Distributed multi-agent SLAM for autonomous rover swarms in unknown terrain - ON-1095
Genre de projet: RechercheDiscipline(s) souhaitée(s): Études aérospatiales, Génie, Génie - informatique / électrique, Génie - mécanique
Entreprise: Anonymous
Durée du projet: Flexible
Date souhaitée de début: Dès que possible
Langue exigée: Anglais
Emplacement(s): Mississauga, ON, Canada
Nombre de postes: 1
Niveau de scolarité désiré: Études de premier cycle/baccalauréatMaîtriseDoctoratRecherche postdoctoraleNouvelle diplômée/nouveau diplômé
Ouvert aux candidatures de personnes inscrites à un établissement à l’extérieur du Canada: No
Au sujet de l’entreprise:
We're an early-stage Canadian robotics company developing autonomous rover swarms for terrestrial exploration. Our core expertise lies at the intersection of multi-agent autonomy, SLAM, and robotic hardware integration. We aim to revolutionize surface operations in extreme and remote environments — beginning with applications in mining and defense, and scaling towards lunar exploration.
At the heart of our mission is the belief that complex, large-scale surface exploration doesn’t require complex, large-scale machines. Instead, we’re building distributed systems of small, intelligent robotic agents capable of working collaboratively to map, navigate, and adapt to dynamic terrain — autonomously and without reliance on GPS or pre-mapped environments.
By fusing cutting-edge autonomy software with scalable, rugged rover designs, we seek to become the infrastructure layer for surface robotics across industries and planetary bodies. We’re currently focused on developing our first simulation and design prototype as part of our technical milestone roadmap, with ongoing efforts to build a world-class team and secure early-stage partnerships across government, academia, and private industry.
Veuillez décrire le projet.:
This project focuses on the development of a distributed SLAM framework for autonomous multi-agent rover swarms operating in unknown and unstructured environments. The objective is to enable a group of rovers to collaboratively explore and map terrain without prior knowledge of the environment, sharing data to construct a global map in real time.
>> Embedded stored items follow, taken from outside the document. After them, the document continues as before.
-- ==== Sys2Proof/Machine/State.lean ====
section
/-!
DEFINITION. The state of the FL96 as a block: every register, memory, queue, counter and mode the spec gives it, as plain
data, with its value at reset; the faults and refusals; and the queue of commands that wait. Each field's docstring gives its
width, the rule and the file of spec/ that names it, and its reset value.
-/

namespace Sys2Proof.Machine

/-- Why the model stops. No rule of this spec stops the block for good, so no meaning raises this fault; it is here for
the interface. Safe: it is never answered. -/
inductive Fault
  /-- Raised by no one (assumption log entry 1); safe. -/
  | none
  deriving DecidableEq, Repr

/-- Why the model refuses a command. -/
inductive Refusal
  /-- Raised by an arm of `exec` whose command has no meaning yet; safe: nothing is claimed of that command. -/
  | notModelled (mnemonic : String)
  deriving DecidableEq, Repr

/-! ### The chip as made (spec/00, spec/03) -/

/-- What the die's fuses and bonding hold: Table 03-3, the identity data of Table 03-2, and the other fused values. -/
structure Chip where
  /-- 2 bits; R53, 03; reset 0 (DESIGN CHOICE, log 2). FUSE_MAP PACKAGE: 0 F, 1 C. -/
  package : Nat := 0
  /-- 2 bits; R53, 03; reset 0 (DESIGN CHOICE, log 2). FUSE_MAP CHANNELS: 0 96, 1 48, 2 24, 3 invalid. -/
  channels : Nat := 0
  /-- 1 bit; R53, 03; reset 1 (DESIGN CHOICE, log 2). FUSE_MAP FABRIC: 0 L, 1 H. -/
  fabric : Nat := 1
  /-- 1 bit; R53, 03; reset 0 (DESIGN CHOICE, log 2). FUSE_MAP GRADE: 0 I, 1 E. -/
  grade : Nat := 0
  /-- 1 bit; R53, 03; reset 0 (DESIGN CHOICE, log 2). BOND_C, the bonding as sensed: 1 C package. -/
  bondC : Nat := 0
  /-- 3 bits; R53, R390, 03 and 16; reset 0 (DESIGN CHOICE, log 2). Revocation fuses of the three vendor roots. -/
  rootRevoked : Nat := 0
  /-- 16 bits; R52, 03; reset 0x4200, stepping B0 (DESIGN CHOICE, log 2). STEPPING. -/
  stepping : Nat := 0x4200
  /-- 8 octets; R52, 03; reset zeros (DESIGN CHOICE, log 2). DEVICE_SERIAL. -/
  serial : Octets := zeros 8
  /-- 6 octets; Table 12 objects, 12; reset 02:00:00:00:00:01 (DESIGN CHOICE, log 2). The fused default of OWN_MAC. -/
  ownMac : Octets := [2, 0, 0, 0, 0, 1]
  /-- 4 counters of 0 to 128; R392, 16; reset zeros (DESIGN CHOICE, log 2). Fused security-version counters. -/
  svn : List Nat := [0, 0, 0, 0]
  /-- 3 of 32 octets; R390, 16; reset zeros (DESIGN CHOICE, log 2). Fused vendor root digests. -/
  rootDigests : List Octets := [zeros 32, zeros 32, zeros 32]
  /-- 4 fuses of two redundant cells each; R360, 15; reset the first blown: FACTORY, as shipped (DESIGN CHOICE, log 2). The life-cycle fuses; their number
  blown is LC_STATE. -/
  lcFuses : List (Bool × Bool) := [(true, true), (false, false), (false, false), (false, false)]
  /-- R26, 01; reset 512 MiB (DESIGN CHOICE, log 2). Octets of the fitted external flash. -/
  flash : Nat := 0x20000000
  deriving DecidableEq, Repr

/-! ### What leaves the chip -/

/-- One ODAP response (Table 04-7): OPCODE, REQUEST_ID, TXN_ID, STATUS and body; DUPLICATE is set on a replay. -/
structure Response where
  op : Nat
  rid : Nat
  txn : Nat
  status : Nat
  body : Octets
  dup : Bool := false
  deriving DecidableEq, Repr

/-- One NOTIFY body (Table 04-12). -/
structure Notif where
  sub : Nat
  seq : Nat
  overrun : Bool := false
  lost : Bool := false
  asn : Nat := 0
  secs : Nat := 0
  nanos : Nat := 0
  lostCount : Nat := 0
  payload : Octets
  deriving DecidableEq, Repr

/-! ### Operating modes (spec/02) -/

/-- The twelve modes of Table 02-1. -/
inductive Mode
  | m0 | m1 | m2 | m3 | m4 | m5 | m6 | m7 | m8 | m9 | m10 | m11
  deriving DecidableEq, Repr

/-- States of a power domain, coded as OD 0xB000.01 DOMAIN_STATE codes them. -/
inductive Dom
  | off | on | hold | rx | inReset
  deriving DecidableEq, Repr

/-- How a pending mode change takes effect (Table 02-7): at the boundary after an announcement (R41), at the end of
service (R47), at a slot that needs no notice, or once network time and the epoch are valid (R39). -/
inductive ChangeKind
  | announced | endOfService | atSlot | waiting
  deriving DecidableEq, Repr

/-- An accepted mode change not yet in effect (R41, R44, R46). -/
structure ModeChange where
  target : Mode
  kind : ChangeKind
  /-- Effective ASN as returned (R41). -/
  eff : Nat
  /-- First boundary after acceptance, whose full beacon is the first to carry the announcement (R41). -/
  first : Nat := 0
  /-- The schedule set MODE_SCHEDULE_SET named at acceptance (R46). -/
  set : Nat := 0
  /-- The announced epoch (R42). -/
  epoch : Epoch := {}
  /-- Whether the commit point of R44 has passed. -/
  committed : Bool := false
  /-- Whether an announcing beacon, or one with the end-of-service mark, was emitted (R44, R47). -/
  announced : Bool := false
  deriving DecidableEq, Repr

/-- Modes, domains and the delayed ends of mode changes (spec/02). -/
structure Ctl where
  /-- 0 to 11; R30, 02; reset M0 (R39). MODE_CURRENT. -/
  mode : Mode := .m0
  /-- R41, R46, 02; reset none. The pending mode change; MODE_PENDING and MODE_EFFECTIVE_ASN show it. -/
  change : Option ModeChange := none
  /-- R269, 11; reset M5 (DESIGN CHOICE, log 3). The working mode assigned to a unit in M9 or M10. -/
  work : Mode := .m5
  /-- 400 MHz cycles; R38, 02; reset none. When the requested reboot is asserted, by the elapsed-time counter. -/
  rebootAt : Option Nat := none
  /-- 400 MHz cycles; R39, 02; reset none. When D2 to D11 go off after a change to M1. -/
  powerDownAt : Option Nat := none
  /-- 12 of Table 02-2's states; R31, 02; reset D0 on, the others off (R31, M0). DOMAIN_STATE. -/
  domains : List Dom := [.on, .off, .off, .off, .off, .off, .off, .off, .off, .off, .off, .off]
  deriving DecidableEq, Repr

/-! ### The ODAP server (spec/04) -/

/-- One entry of a session's replay cache (R83), with the time it was stored in cycles. -/
structure CacheEntry where
  rid : Nat
  rsp : Response
  at_ : Nat
  deriving DecidableEq, Repr

/-- One ODAP session (R76): its identifier, its transport of Table 04-5 (0 field network, 1 service UART, 2 PCIe,
3 Hedgerow, 4 internal), its role bit, and its PSK row. -/
structure Session where
  id : Nat
  transport : Nat
  role : Nat
  pskRow : Option Nat := none
  /-- 32 bits; R83. Highest REQUEST_ID seen; none in a new session. -/
  highest : Option Nat := none
  /-- Up to 32; R83. The replay cache, newest first. -/
  cache : List CacheEntry := []
  /-- Up to 64; R498. Ended transactions and whether each reached its commit point, newest first. -/
  endedTxns : List (Nat × Bool) := []
  /-- Up to 64; R498. Ended block transfers, likewise. -/
  endedBlocks : List (Nat × Bool) := []
  /-- 16 bits; R498. Next BLOCK_ID. -/
  nextBlock : Nat := 0
  /-- Cycles; R76. When the client's last message arrived. -/
  lastMsg : Nat := 0
  /-- R119, R322. The Ethernet port that a session on the field network came by. -/
  eth : Nat := 0
  /-- R78, R302, 04 and 12. Ethernet and IPv6 address and UDP port of a client on the field network. -/
  mac : Nat := 0
  ip : Nat := 0
  udp : Nat := 0
  /-- R355, 14. The home address that a peer's last request came from. -/
  peer : Nat := 0xFFFF
  deriving DecidableEq, Repr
The end goal is a robust, scalable simulation prototype where three or more virtual rovers perform coordinated surface mapping in a simulated lunar or terrestrial environment. This prototype will serve as the technical foundation for future flight-ready systems intended for lunar exploration, remote Earth applications (e.g. mining or disaster response), and commercial partnerships with space or defense organizations.
Intern tasks will include:
• Developing the core SLAM algorithms (e.g. graph-based, particle filter, or visual SLAM)
• Implementing multi-agent communication protocols for distributed mapping
• Simulating rover behavior using ROS 2 and Gazebo or Isaac Sim
• Integrating sensor models (e.g. lidar, stereo/depth cameras)
• Conducting experiments to benchmark accuracy, robustness, and system scalability
This is a research project that draws from robotics, AI, and systems engineering. Techniques will include ROS 2 development, probabilistic robotics, multi-agent systems theory, and simulation-based validation. The resulting work will support both academic publications and commercial implementation in the space sector.
Expertise ou compétences exigées:
The ideal candidate will have a strong background in robotics, computer science, or engineering, with demonstrated experience in robot autonomy, multi-agent systems, and robot perception. A solid understanding of SLAM is essential.
Required Skills:
• Proficiency in Python and/or C++
• Experience with ROS/ROS 2 for robotic middleware
• Familiarity with robot simulation platforms (e.g., Gazebo, Isaac Sim)
• Understanding of probabilistic robotics, localization, and navigation
• Strong knowledge of reinforcement learning (RL) principles and application to robotics
• Experience implementing or adapting RL algorithms for autonomous navigation (e.g., PPO, DDPG, SAC)
Assets:
• Prior work on multi-agent coordination, swarm robotics, or decentralized decision-making
• Knowledge of graph-based SLAM libraries (e.g., GTSAM, Cartographer, hdl_graph_slam)
• Familiarity with frontier-based exploration, map merging, and autonomous planning
• Experience using ML libraries like PyTorch, TensorFlow, or Stable Baselines3 for robotic tasks
• A demonstrated passion for space exploration and space-related technologies
Strong communication and initiative are critical, especially in a fast-paced, early-stage start-up environment where autonomy and impact go hand-in-hand.